** Opening Records for processing block **
/-! ## Refusals by the phase -/

/-- Settles O15: every guarded operation of the block looks at the phase (R139). -/
theorem i2cOperationWhileBusyIsRefused : Obligations.I2cOperationWhileBusyIsRefused := by
  unfold Obligations.I2cOperationWhileBusyIsRefused
  intro s i hi hbusy
  obtain ⟨hr, hb⟩ : roleAllowed i = some .consumer ∧ blockOf i = some .i2c := by
    rcases hi with rfl | ⟨_, _, _, _, rfl⟩ | ⟨_, _, rfl⟩ <;> exact ⟨rfl, rfl⟩
  obtain ⟨n, run, hexec⟩ := exec_guarded hr hb
  rw [hexec]
  refine guarded_refused fun hadmitted => ?_
  obtain ⟨-, -, -, hidle, -⟩ := whyRefused_eq_none.mp hadmitted
  exact hbusy (hidle rfl)

/-- Settles O50: each frame asks for the phase that sends or receives it. -/
theorem framesOutsideAnOperationAreRefused : Obligations.FramesOutsideAnOperationAreRefused := by
  unfold Obligations.FramesOutsideAnOperationAreRefused
  rintro s i (⟨length, payload, rfl⟩ | ⟨length, rfl⟩ | ⟨backlog, echoed, payload, rfl⟩) hidle
  · simp only [exec, execFrameWrite, hidle]
    split <;> simp
  · simp only [exec, execFrameReadRequest, hidle]
    split <;> simp
  · simp only [exec, execFrameReadResponse, hidle]
    split <;> simp

/-! ## Each arrow inside its operation -/

section

variable {s : State} {flush : Bool} {addr : Nat} {len8 : Byte} {txbuf payload : List Byte} {r : Scratch}

theorem takeArrow_idle (hp : s.phase = .idle) : takeArrow s = .next s := by
  simp [takeArrow, hp]

theorem takeArrow_txAlloc (hp : s.phase = .txAlloc) (hc : s.consumer = .inI2c (.tx flush addr len8 txbuf)) :
    takeArrow s = .next (txAllocArrow len8 txbuf s) := by
  simp [takeArrow, hp, hc]

/-- The arrow out of `TX_WRITE` runs the frame that the scratch region holds. -/
theorem takeArrow_txWrite {i : Instr} (hp : s.phase = .txWrite)
    (hc : s.consumer = .inI2c (.tx flush addr len8 txbuf)) (hr : s.scratch = some r)
    (hd : decode s.cfg (.busWriteData r.bytes) = .ok i) : takeArrow s = exec i s := by
  rw [← runDecoded_ok hd]
  simp [takeArrow, hp, hc, hr]

/-- The arrow out of `RX_REQUEST` runs the read request of the operation's length. -/
theorem takeArrow_rxRequest (hp : s.phase = .rxRequest) (hc : s.consumer = .inI2c (.rx addr len8)) :
    takeArrow s = exec (.frameReadRequest len8) s := by
  rw [← runDecoded_ok (decode_requestFrame s.cfg len8)]
  simp [takeArrow, hp, hc]

theorem takeArrow_rxAlloc (hp : s.phase = .rxAlloc) (hc : s.consumer = .inI2c (.rx addr len8)) :
    takeArrow s = .next (rxAllocArrow len8 s) := by
  simp [takeArrow, hp, hc]

theorem takeArrow_rxRead (hp : s.phase = .rxRead) (hc : s.consumer = .inI2c (.rx addr len8))
    (hr : s.scratch = some r) : takeArrow s = .next (rxReadArrow addr len8 s) := by
  simp [takeArrow, hp, hc, hr]

end

/-- Settles O7, by the two arrows that run a frame. -/
theorem arrowsRunTheFramesTheySend : Obligations.ArrowsRunTheFramesTheySend := by
  unfold Obligations.ArrowsRunTheFramesTheySend
  constructor
  · intro s rest addr len8 hin hp hc
    rw [step_event hin, handle_arrow]
    exact takeArrow_rxRequest hp hc
  · intro s rest flush addr len8 txbuf r i hin hp hc hr hd
    rw [step_event hin, handle_arrow]
    exact takeArrow_txWrite hp hc hr hd

/-! ## What an arrow does not look at -/

/-- The state with other steps to come and another tick: what no arrow reads or writes. -/
def State.withOthers (es : List Event) (tick : Nat) (s : State) : State :=
  { s with inputs := es, tick := tick }

/-- A state function that neither reads nor writes the steps to come and the tick. -/
def IgnoresOthers (f : State → State) : Prop :=
  ∀ es tick s, f (s.withOthers es tick) = (f s).withOthers es tick

/-- The answer after `f` has been applied to the next state it may carry. -/
def mapNext (f : State → State) : Answer → Answer
  | .next s => .next (f s)
  | .fault r => .fault r
  | .refused r => .refused r

theorem txAllocArrow_ignoresOthers (len8 : Byte) (txbuf : List Byte) :
    IgnoresOthers (txAllocArrow len8 txbuf) := by
  intro es tick s
  simp only [txAllocArrow, apply_ite (State.withOthers es tick)]
  rfl

theorem txWrite_ignoresOthers (addr : Nat) : IgnoresOthers (txWrite addr) := fun _ _ _ => rfl

theorem rxRequestArrow_ignoresOthers (addr : Nat) (len8 : Byte) :
    IgnoresOthers (rxRequestArrow addr len8) := by
  intro es tick s
  simp only [rxRequestArrow, apply_ite (State.withOthers es tick)]
  rfl

theorem rxAllocArrow_ignoresOthers (len8 : Byte) : IgnoresOthers (rxAllocArrow len8) := by
  intro es tick s
  simp only [rxAllocArrow, apply_ite (State.withOthers es tick)]
  rfl

theorem rxReadArrow_ignoresOthers (addr : Nat) (len8 : Byte) :
    IgnoresOthers (rxReadArrow addr len8) := by
  intro es tick s
  have hans : readAnswer (responseSize len8) (s.withOthers es tick) =
      readAnswer (responseSize len8) s := rfl
  simp only [rxReadArrow, busRead_answer, hans]
  cases readAnswer (responseSize len8) s <;> rfl

theorem rxValidate_ignoresOthers (len8 : Byte) : IgnoresOthers (rxValidate len8) := by
  intro es tick s
  simp only [rxValidate, apply_ite (State.withOthers es tick)]
  rfl

/-- A master write is the same write whatever is still to come. -/
theorem runDecoded_write_withOthers (es : List Event) (tick : Nat) (bytes : List Byte) (s : State) :
    runDecoded (.busWriteData bytes) (s.withOthers es tick) =
      mapNext (State.withOthers es tick) (runDecoded (.busWriteData bytes) s) := by
  cases hd : decodeWriteData bytes with
  | error => simp only [runDecoded, decode, hd]; rfl
  | ok i =>
    have hs : decode s.cfg (.busWriteData bytes) = .ok i := hd
    rw [runDecoded_ok hs, runDecoded_ok (s := s.withOthers es tick) hs]
    rcases decodeWriteData_ok hd with ⟨length, payload, rfl⟩ | ⟨length, rfl⟩
    · simp only [exec, execFrameWrite, State.withOthers]
      split
      · rw [apply_ite (mapNext _)]; rfl
      · rfl
    · simp only [exec, execFrameReadRequest, State.withOthers]
      split
      · rw [apply_ite (mapNext _), mapNext, ← rxRequestArrow_ignoresOthers]; rfl
      · rfl

/-- An arrow neither reads nor writes the steps to come and the tick. -/
theorem takeArrow_withOthers (es : List Event) (tick : Nat) (s : State) :
    takeArrow (s.withOthers es tick) = mapNext (State.withOthers es tick) (takeArrow s) := by
  unfold takeArrow
  simp only [State.withOthers]
  split
  · rfl
  · exact congrArg Host.Outcome.next (txAllocArrow_ignoresOthers _ _ es tick s)
  · exact runDecoded_write_withOthers es tick _ s
  · exact runDecoded_write_withOthers es tick _ s
  · exact congrArg Host.Outcome.next (rxAllocArrow_ignoresOthers _ es tick s)
  · exact congrArg Host.Outcome.next (rxReadArrow_ignoresOthers _ _ es tick s)
  · exact congrArg Host.Outcome.next (rxValidate_ignoresOthers _ es tick s)
  · rfl

/-- An arrow with other steps to come. -/
theorem takeArrow_withInputs {s t : State} (es : List Event) (h : takeArrow s = .next t) :
    takeArrow { s with inputs := es } = .next { t with inputs := es } := by
  have ht : { t with inputs := es } = t.withOthers es s.tick := by
    rw [← (takeArrow_same h).tick]; rfl
  rw [ht]
  exact (takeArrow_withOthers es s.tick s).trans (by rw [h]; rfl)

theorem steps_one (s : State) : steps 1 s = step s := by
  unfold steps
  cases step s <;> rfl

theorem steps_tick_arrow (s : State) (rest : List Event) :
    steps 2 { s with inputs := .tick :: .arrow :: rest } =
      mapNext (State.withOthers rest (tickNext s.cfg s.tick)) (takeArrow s) := by
  rw [steps_succ (t := { tickStep s with inputs := .arrow :: rest }) rfl, steps_one]
  exact takeArrow_withOthers rest (tickNext s.cfg s.tick) s

theorem steps_arrow_tick (s : State) (rest : List Event) :
    steps 2 { s with inputs := .arrow :: .tick :: rest } =
      mapNext (State.withOthers rest (tickNext s.cfg s.tick)) (takeArrow s) := by
  have harrow : step { s with inputs := .arrow :: .tick :: rest } =
      mapNext (State.withOthers (.tick :: rest) s.tick) (takeArrow s) :=
    takeArrow_withOthers (.tick :: rest) s.tick s
  cases h : takeArrow s with
  | next u =>
    rw [h] at harrow
    rw [steps_succ harrow, ← (takeArrow_same h).cfg]
    rfl
  | fault | refused => simp only [steps, harrow, h, mapNext]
** Closing Records for processing block **
The answer should consist of the lines from the first line of the entries through the line with "intro s i hi hbusy", copied exactly.

/-! ## Refusals by the phase -/

/-- Settles O15: every guarded operation of the block looks at the phase (R139). -/
theorem i2cOperationWhileBusyIsRefused : Obligations.I2cOperationWhileBusyIsRefused := by
  unfold Obligations.I2cOperationWhileBusyIsRefused
  intro s i hi hbusy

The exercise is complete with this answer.